- _Your task_
Print out the data below with every line intact.

(Records for processing)

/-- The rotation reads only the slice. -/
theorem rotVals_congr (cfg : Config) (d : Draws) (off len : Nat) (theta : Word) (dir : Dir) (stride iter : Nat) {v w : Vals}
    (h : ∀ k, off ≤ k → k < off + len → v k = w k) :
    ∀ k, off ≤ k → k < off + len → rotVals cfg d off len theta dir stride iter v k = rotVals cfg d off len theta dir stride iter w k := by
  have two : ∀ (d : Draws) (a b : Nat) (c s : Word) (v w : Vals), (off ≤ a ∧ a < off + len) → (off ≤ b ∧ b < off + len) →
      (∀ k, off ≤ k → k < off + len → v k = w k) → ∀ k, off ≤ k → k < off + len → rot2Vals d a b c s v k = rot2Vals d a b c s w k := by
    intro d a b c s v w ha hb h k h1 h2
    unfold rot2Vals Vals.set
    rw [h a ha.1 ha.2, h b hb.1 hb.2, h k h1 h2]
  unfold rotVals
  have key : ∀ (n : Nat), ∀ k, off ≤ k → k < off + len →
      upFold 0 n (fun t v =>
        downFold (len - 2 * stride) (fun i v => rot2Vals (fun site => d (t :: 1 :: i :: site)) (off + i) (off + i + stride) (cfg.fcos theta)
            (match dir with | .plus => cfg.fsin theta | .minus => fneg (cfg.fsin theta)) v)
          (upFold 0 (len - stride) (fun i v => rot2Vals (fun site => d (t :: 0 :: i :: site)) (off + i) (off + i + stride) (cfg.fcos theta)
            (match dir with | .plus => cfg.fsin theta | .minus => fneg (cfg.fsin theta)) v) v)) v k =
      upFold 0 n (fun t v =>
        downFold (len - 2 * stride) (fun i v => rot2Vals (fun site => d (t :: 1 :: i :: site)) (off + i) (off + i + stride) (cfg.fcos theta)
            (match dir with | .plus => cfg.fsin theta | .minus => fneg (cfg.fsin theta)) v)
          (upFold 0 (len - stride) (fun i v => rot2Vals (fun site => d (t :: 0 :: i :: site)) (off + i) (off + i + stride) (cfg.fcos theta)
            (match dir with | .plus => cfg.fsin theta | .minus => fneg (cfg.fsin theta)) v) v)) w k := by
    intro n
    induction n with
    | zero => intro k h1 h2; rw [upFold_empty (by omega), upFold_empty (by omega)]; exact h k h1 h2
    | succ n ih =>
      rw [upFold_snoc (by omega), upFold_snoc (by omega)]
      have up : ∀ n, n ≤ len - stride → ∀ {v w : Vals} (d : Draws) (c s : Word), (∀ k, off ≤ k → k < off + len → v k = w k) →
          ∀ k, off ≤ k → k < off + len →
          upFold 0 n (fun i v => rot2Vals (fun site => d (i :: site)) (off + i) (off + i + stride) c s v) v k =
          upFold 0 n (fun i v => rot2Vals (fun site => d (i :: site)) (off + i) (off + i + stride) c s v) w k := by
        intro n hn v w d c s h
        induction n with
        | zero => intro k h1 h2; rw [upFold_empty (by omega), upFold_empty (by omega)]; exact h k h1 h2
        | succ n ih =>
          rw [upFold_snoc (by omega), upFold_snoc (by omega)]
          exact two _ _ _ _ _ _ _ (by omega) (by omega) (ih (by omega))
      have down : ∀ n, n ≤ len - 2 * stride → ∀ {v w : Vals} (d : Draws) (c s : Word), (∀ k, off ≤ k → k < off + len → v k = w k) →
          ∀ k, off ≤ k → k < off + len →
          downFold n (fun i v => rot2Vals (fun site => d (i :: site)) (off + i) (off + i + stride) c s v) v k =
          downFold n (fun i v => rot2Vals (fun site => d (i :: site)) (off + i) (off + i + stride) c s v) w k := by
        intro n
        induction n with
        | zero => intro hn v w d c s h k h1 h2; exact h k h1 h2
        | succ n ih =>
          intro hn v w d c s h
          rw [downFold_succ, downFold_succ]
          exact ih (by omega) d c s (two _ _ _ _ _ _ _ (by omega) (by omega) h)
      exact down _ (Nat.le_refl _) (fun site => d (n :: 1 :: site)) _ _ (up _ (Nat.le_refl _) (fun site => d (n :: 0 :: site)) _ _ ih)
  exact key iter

(End Records for processing)

- _Answer to the problem_
/-- The rotation reads only the slice. -/
theorem rotVals_congr (cfg : Config) (d : Draws) (off len : Nat) (theta : Word) (dir : Dir) (stride iter : Nat) {v w : Vals}
    (h : ∀ k, off ≤ k → k < off + len → v k = w k) :
    ∀ k, off ≤ k → k < off + len → rotVals cfg d off len theta dir stride iter v k = rotVals cfg d off len theta dir stride iter w k := by
  have two : ∀ (d : Draws) (a b : Nat) (c s : Word) (v w : Vals), (off ≤ a ∧ a < off + len) → (off ≤ b ∧ b < off + len) →
      (∀ k, off ≤ k → k < off + len → v k = w k) → ∀ k, off ≤ k → k < off + len → rot2Vals d a b c s v k = rot2Vals d a b c s w k := by
    intro d a b c s v w ha hb h k h1 h2
    unfold rot2Vals Vals.set
    rw [h a ha.1 ha.2, h b hb.1 hb.2, h k h1 h2]
  unfold rotVals
  have key : ∀ (n : Nat), ∀ k, off ≤ k → k < off + len →
      upFold 0 n (fun t v =>
        downFold (len - 2 * stride) (fun i v => rot2Vals (fun site => d (t :: 1 :: i :: site)) (off + i) (off + i + stride) (cfg.fcos theta)
            (match dir with | .plus => cfg.fsin theta | .minus => fneg (cfg.fsin theta)) v)
          (upFold 0 (len - stride) (fun i v => rot2Vals (fun site => d (t :: 0 :: i :: site)) (off + i) (off + i + stride) (cfg.fcos theta)
            (match dir with | .plus => cfg.fsin theta | .minus => fneg (cfg.fsin theta)) v) v)) v k =
      upFold 0 n (fun t v =>
        downFold (len - 2 * stride) (fun i v => rot2Vals (fun site => d (t :: 1 :: i :: site)) (off + i) (off + i + stride) (cfg.fcos theta)
            (match dir with | .plus => cfg.fsin theta | .minus => fneg (cfg.fsin theta)) v)
          (upFold 0 (len - stride) (fun i v => rot2Vals (fun site => d (t :: 0 :: i :: site)) (off + i) (off + i + stride) (cfg.fcos theta)
            (match dir with | .plus => cfg.fsin theta | .minus => fneg (cfg.fsin theta)) v) v)) w k := by
    intro n
    induction n with
    | zero => intro k h1 h2; rw [upFold_empty (by omega), upFold_empty (by omega)]; exact h k h1 h2
    | succ n ih =>
      rw [upFold_snoc (by omega), upFold_snoc (by omega)]
      have up : ∀ n, n ≤ len - stride → ∀ {v w : Vals} (d : Draws) (c s : Word), (∀ k, off ≤ k → k < off + len → v k = w k) →
          ∀ k, off ≤ k → k < off + len →
          upFold 0 n (fun i v => rot2Vals (fun site => d (i :: site)) (off + i) (off + i + stride) c s v) v k =
          upFold 0 n (fun i v => rot2Vals (fun site => d (i :: site)) (off + i) (off + i + stride) c s v) w k := by
        intro n hn v w d c s h
        induction n with
        | zero => intro k h1 h2; rw [upFold_empty (by omega), upFold_empty (by omega)]; exact h k h1 h2
        | succ n ih =>
          rw [upFold_snoc (by omega), upFold_snoc (by omega)]
          exact two _ _ _ _ _ _ _ (by omega) (by omega) (ih (by omega))
      have down : ∀ n, n ≤ len - 2 * stride → ∀ {v w : Vals} (d : Draws) (c s : Word), (∀ k, off ≤ k → k < off + len → v k = w k) →
          ∀ k, off ≤ k → k < off + len →
          downFold n (fun i v => rot2Vals (fun site => d (i :: site)) (off + i) (off + i + stride) c s v) v k =
          downFold n (fun i v => rot2Vals (fun site => d (i :: site)) (off + i) (off + i + stride) c s v) w k := by
        intro n
        induction n with
        | zero => intro hn v w d c s h k h1 h2; exact h k h1 h2
        | succ n ih =>
          intro hn v w d c s h
          rw [downFold_succ, downFold_succ]
          exact ih (by omega) d c s (two _ _ _ _ _ _ _ (by omega) (by omega) h)
      exact down _ (Nat.le_refl _) (fun site => d (n :: 1 :: site)) _ _ (up _ (Nat.le_refl _) (fun site => d (n :: 0 :: site)) _ _ ih)
  exact key iter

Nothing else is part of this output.